New house, old house, either way the gas line should be installed correctly. The line doesn't necessarily need to be run from the meter, just as long as everything is sized properly, and that means evaluating the gas SYSTEM, not just hacking in a few lines here and there.


----------



## beenthere (Oct 11, 2008)

hvac benny said:


> New house, old house, either way the gas line should be installed correctly. The line doesn't necessarily need to be run from the meter, just as long as everything is sized properly, and that means evaluating the gas SYSTEM, not just hacking in a few lines here and there.


True.

And most likely his installing company already sized the line since they were installing it new.

Unless he asked after they had already ran the line from the meter, in which case he would have been responsible to pay for an entire new line. Or a new line from the meter to the garage. And if he didn't pay for it then. He isn't going to redo it now.


----------



## Richo (Dec 6, 2007)

I guess there is a lot involved in this.

Well, from the meter to the "T" is 26' of 1" pipe. From there is will take a pipe run of 43' to get to where the flex pipe starts. The flex pipe is 50' and comes out right where the heater will be. The only pipe I need to install is the 43' run from the "T" to the flex pipe and then connect the other end to the heater.

Since everything was installed by the HVAC contractor during the rough in, one would have to believe that the 3/4" flexible line they ran is going to allow for the proper flow rate over that distance.


----------



## firehawkmph (Dec 12, 2009)

Benny,
Good answer and nice explanation. I knew if we hung around a bit an hvac guy would jump in. Moral of the story, make sure somebody is onsite that knows what's going on when messing with gas.
Mike Hawkins


----------



## beenthere (Oct 11, 2008)

Your 1" pipe is good for roughly 273,000 BTUs, if the 43 foot pipe is 3/4" then its good for roughly 136,000 BTUs, and if the flex is 3/4" gastite, its good for roughly 75,000 BTUs.

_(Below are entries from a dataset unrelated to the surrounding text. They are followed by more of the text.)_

-- setPe

@[simp] theorem Block.setPe_tm_pe (b : Block) (e : Nat) (f : Engine → Engine) : (b.setPe e f).tm.pe = tmod {} b.tm.pe e f := rfl
@[simp] theorem Block.setPe_cyc (b : Block) (e : Nat) (f : Engine → Engine) : (b.setPe e f).cyc = b.cyc := rfl
@[simp] theorem Block.setPe_free (b : Block) (e : Nat) (f : Engine → Engine) : (b.setPe e f).free = b.free := rfl
@[simp] theorem Block.setPe_od (b : Block) (e : Nat) (f : Engine → Engine) : (b.setPe e f).od = b.od := rfl
@[simp] theorem Block.setPe_blobs (b : Block) (e : Nat) (f : Engine → Engine) : (b.setPe e f).blobs = b.blobs := rfl
@[simp] theorem Block.setPe_clk (b : Block) (e : Nat) (f : Engine → Engine) : (b.setPe e f).clk = b.clk := rfl
@[simp] theorem Block.setPe_cross (b : Block) (e : Nat) (f : Engine → Engine) : (b.setPe e f).cross = b.cross := rfl
@[simp] theorem Block.setPe_gen (b : Block) (e : Nat) (f : Engine → Engine) : (b.setPe e f).gen = b.gen := rfl
@[simp] theorem Block.setPe_sent (b : Block) (e : Nat) (f : Engine → Engine) : (b.setPe e f).sent = b.sent := rfl
@[simp] theorem Block.setPe_pokes (b : Block) (e : Nat) (f : Engine → Engine) : (b.setPe e f).pokes = b.pokes := rfl
@[simp] theorem Block.setPe_ramLost (b : Block) (e : Nat) (f : Engine → Engine) : (b.setPe e f).ramLost = b.ramLost := rfl
@[simp] theorem Block.setPe_fab (b : Block) (e : Nat) (f : Engine → Engine) : (b.setPe e f).fab = b.fab := rfl
@[simp] theorem Block.setPe_mg (b : Block) (e : Nat) (f : Engine → Engine) : (b.setPe e f).mg = b.mg := rfl
@[simp] theorem Block.setPe_ln (b : Block) (e : Nat) (f : Engine → Engine) : (b.setPe e f).ln = b.ln := rfl
@[simp] theorem Block.setPe_gn (b : Block) (e : Nat) (f : Engine → Engine) : (b.setPe e f).gn = b.gn := rfl
@[simp] theorem Block.setPe_cp (b : Block) (e : Nat) (f : Engine → Engine) : (b.setPe e f).cp = b.cp := rfl
@[simp] theorem Block.setPe_pr (b : Block) (e : Nat) (f : Engine → Engine) : (b.setPe e f).pr = b.pr := rfl
@[simp] theorem Block.setPe_pw (b : Block) (e : Nat) (f : Engine → Engine) : (b.setPe e f).pw = b.pw := rfl
@[simp] theorem Block.setPe_tm_mt (b : Block) (e : Nat) (f : Engine → Engine) : (b.setPe e f).tm.mt = b.tm.mt := rfl
@[simp] theorem Block.setPe_tm_reel (b : Block) (e : Nat) (f : Engine → Engine) : (b.setPe e f).tm.reel = b.tm.reel := rfl
@[simp] theorem Block.setPe_tm_esmc (b : Block) (e : Nat) (f : Engine → Engine) : (b.setPe e f).tm.esmc = b.tm.esmc := rfl
@[simp] theorem Block.setPe_tm_ptp (b : Block) (e : Nat) (f : Engine → Engine) : (b.setPe e f).tm.ptp = b.tm.ptp := rfl
@[simp] theorem Block.setPe_tm_out (b : Block) (e : Nat) (f : Engine → Engine) : (b.setPe e f).tm.out = b.tm.out := rfl
@[simp] theorem Block.setPe_tm_commit (b : Block) (e : Nat) (f : Engine → Engine) : (b.setPe e f).tm.commit = b.tm.commit := rfl
@[simp] theorem Block.setPe_tm_refin (b : Block) (e : Nat) (f : Engine → Engine) : (b.setPe e f).tm.refin = b.tm.refin := rfl
@[simp] theorem Block.setPe_tm_slot (b : Block) (e : Nat) (f : Engine → Engine) : (b.setPe e f).tm.slot = b.tm.slot := rfl
@[simp] theorem Block.setPe_tm_sel (b : Block) (e : Nat) (f : Engine → Engine) : (b.setPe e f).tm.sel = b.tm.sel := rfl
@[simp] theorem Block.setPe_tm_osc (b : Block) (e : Nat) (f : Engine → Engine) : (b.setPe e f).tm.osc = b.tm.osc := rfl
@[simp] theorem Block.setPe_tm_ho (b : Block) (e : Nat) (f : Engine → Engine) : (b.setPe e f).tm.ho = b.tm.ho := rfl
@[simp] theorem Block.setPe_tm_cal (b : Block) (e : Nat) (f : Engine → Engine) : (b.setPe e f).tm.cal = b.tm.cal := rfl
@[simp] theorem Block.setPe_tm_tic (b : Block) (e : Nat) (f : Engine → Engine) : (b.setPe e f).tm.tic = b.tm.tic := rfl
@[simp] theorem Block.setPe_tm_ticRing (b : Block) (e : Nat) (f : Engine → Engine) : (b.setPe e f).tm.ticRing = b.tm.ticRing := rfl
@[simp] theorem Block.setPe_tm_ticNext (b : Block) (e : Nat) (f : Engine → Engine) : (b.setPe e f).tm.ticNext = b.tm.ticNext := rfl
@[simp] theorem Block.setPe_rd (b : Block) (e : Nat) (f : Engine → Engine) (key : Nat) : (b.setPe e f).rd key = b.rd key := rfl
@[simp] theorem Block.setPe_rdN (b : Block) (e : Nat) (f : Engine → Engine) (key : Nat) : (b.setPe e f).rdN key = b.rdN key := rfl
@[simp] theorem Block.setPe_on (b : Block) (e : Nat) (f : Engine → Engine) (key : Nat) : (b.setPe e f).on key = b.on key := rfl

-- setOut

@[simp] theorem Block.setOut_tm_out (b : Block) (n : Nat) (f : OutSt → OutSt) : (b.setOut n f).tm.out = tmod {} b.tm.out n f := rfl
@[simp] theorem Block.setOut_cyc (b : Block) (n : Nat) (f : OutSt → OutSt) : (b.setOut n f).cyc = b.cyc := rfl
@[simp] theorem Block.setOut_free (b : Block) (n : Nat) (f : OutSt → OutSt) : (b.setOut n f).free = b.free := rfl
@[simp] theorem Block.setOut_od (b : Block) (n : Nat) (f : OutSt → OutSt) : (b.setOut n f).od = b.od := rfl
@[simp] theorem Block.setOut_blobs (b : Block) (n : Nat) (f : OutSt → OutSt) : (b.setOut n f).blobs = b.blobs := rfl
@[simp] theorem Block.setOut_clk (b : Block) (n : Nat) (f : OutSt → OutSt) : (b.setOut n f).clk = b.clk := rfl
@[simp] theorem Block.setOut_cross (b : Block) (n : Nat) (f : OutSt → OutSt) : (b.setOut n f).cross = b.cross := rfl
@[simp] theorem Block.setOut_gen (b : Block) (n : Nat) (f : OutSt → OutSt) : (b.setOut n f).gen = b.gen := rfl
@[simp] theorem Block.setOut_sent (b : Block) (n : Nat) (f : OutSt → OutSt) : (b.setOut n f).sent = b.sent := rfl
@[simp] theorem Block.setOut_pokes (b : Block) (n : Nat) (f : OutSt → OutSt) : (b.setOut n f).pokes = b.pokes := rfl
@[simp] theorem Block.setOut_ramLost (b : Block) (n : Nat) (f : OutSt → OutSt) : (b.setOut n f).ramLost = b.ramLost := rfl
@[simp] theorem Block.setOut_fab (b : Block) (n : Nat) (f : OutSt → OutSt) : (b.setOut n f).fab = b.fab := rfl
@[simp] theorem Block.setOut_mg (b : Block) (n : Nat) (f : OutSt → OutSt) : (b.setOut n f).mg = b.mg := rfl
@[simp] theorem Block.setOut_ln (b : Block) (n : Nat) (f : OutSt → OutSt) : (b.setOut n f).ln = b.ln := rfl
@[simp] theorem Block.setOut_gn (b : Block) (n : Nat) (f : OutSt → OutSt) : (b.setOut n f).gn = b.gn := rfl
@[simp] theorem Block.setOut_cp (b : Block) (n : Nat) (f : OutSt → OutSt) : (b.setOut n f).cp = b.cp := rfl
@[simp] theorem Block.setOut_pr (b : Block) (n : Nat) (f : OutSt → OutSt) : (b.setOut n f).pr = b.pr := rfl
@[simp] theorem Block.setOut_pw (b : Block) (n : Nat) (f : OutSt → OutSt) : (b.setOut n f).pw = b.pw := rfl
@[simp] theorem Block.setOut_tm_mt (b : Block) (n : Nat) (f : OutSt → OutSt) : (b.setOut n f).tm.mt = b.tm.mt := rfl
@[simp] theorem Block.setOut_tm_reel (b : Block) (n : Nat) (f : OutSt → OutSt) : (b.setOut n f).tm.reel = b.tm.reel := rfl
@[simp] theorem Block.setOut_tm_esmc (b : Block) (n : Nat) (f : OutSt → OutSt) : (b.setOut n f).tm.esmc = b.tm.esmc := rfl
@[simp] theorem Block.setOut_tm_ptp (b : Block) (n : Nat) (f : OutSt → OutSt) : (b.setOut n f).tm.ptp = b.tm.ptp := rfl
@[simp] theorem Block.setOut_tm_pe (b : Block) (n : Nat) (f : OutSt → OutSt) : (b.setOut n f).tm.pe = b.tm.pe := rfl
@[simp] theorem Block.setOut_tm_commit (b : Block) (n : Nat) (f : OutSt → OutSt) : (b.setOut n f).tm.commit = b.tm.commit := rfl
@[simp] theorem Block.setOut_tm_refin (b : Block) (n : Nat) (f : OutSt → OutSt) : (b.setOut n f).tm.refin = b.tm.refin := rfl
@[simp] theorem Block.setOut_tm_slot (b : Block) (n : Nat) (f : OutSt → OutSt) : (b.setOut n f).tm.slot = b.tm.slot := rfl
@[simp] theorem Block.setOut_tm_sel (b : Block) (n : Nat) (f : OutSt → OutSt) : (b.setOut n f).tm.sel = b.tm.sel := rfl
@[simp] theorem Block.setOut_tm_osc (b : Block) (n : Nat) (f : OutSt → OutSt) : (b.setOut n f).tm.osc = b.tm.osc := rfl
@[simp] theorem Block.setOut_tm_ho (b : Block) (n : Nat) (f : OutSt → OutSt) : (b.setOut n f).tm.ho = b.tm.ho := rfl
@[simp] theorem Block.setOut_tm_cal (b : Block) (n : Nat) (f : OutSt → OutSt) : (b.setOut n f).tm.cal = b.tm.cal := rfl
@[simp] theorem Block.setOut_tm_tic (b : Block) (n : Nat) (f : OutSt → OutSt) : (b.setOut n f).tm.tic = b.tm.tic := rfl
@[simp] theorem Block.setOut_tm_ticRing (b : Block) (n : Nat) (f : OutSt → OutSt) : (b.setOut n f).tm.ticRing = b.tm.ticRing := rfl
@[simp] theorem Block.setOut_tm_ticNext (b : Block) (n : Nat) (f : OutSt → OutSt) : (b.setOut n f).tm.ticNext = b.tm.ticNext := rfl
@[simp] theorem Block.setOut_rd (b : Block) (n : Nat) (f : OutSt → OutSt) (key : Nat) : (b.setOut n f).rd key = b.rd key := rfl
@[simp] theorem Block.setOut_rdN (b : Block) (n : Nat) (f : OutSt → OutSt) (key : Nat) : (b.setOut n f).rdN key = b.rdN key := rfl
@[simp] theorem Block.setOut_on (b : Block) (n : Nat) (f : OutSt → OutSt) (key : Nat) : (b.setOut n f).on key = b.on key := rfl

You also need to know what your total appliance BTU is.


----------



## Richo (Dec 6, 2007)

The main furnace is 80000 BTU and the water heater is 40000 BTU. With the shop heater at 45000 BTU we're at 165000 total which the 1" pipe is easily good for then.

Very helpful....thanks


----------



## kenmac (Feb 26, 2009)

when you say flex pipe .Are you talking about trac pipe or n appliance connector ? If it's an appliance connector. Per IFGC. The connector can only be 3' in length & in the same roon as the appliance. 3/4 pipe comming off 1'' pipe is plenty of gas for your heater


----------



## Richo (Dec 6, 2007)

It's the stainless steel corrugated pipe with a yellow jacket, installed by the HVAC contractors just for this application.


----------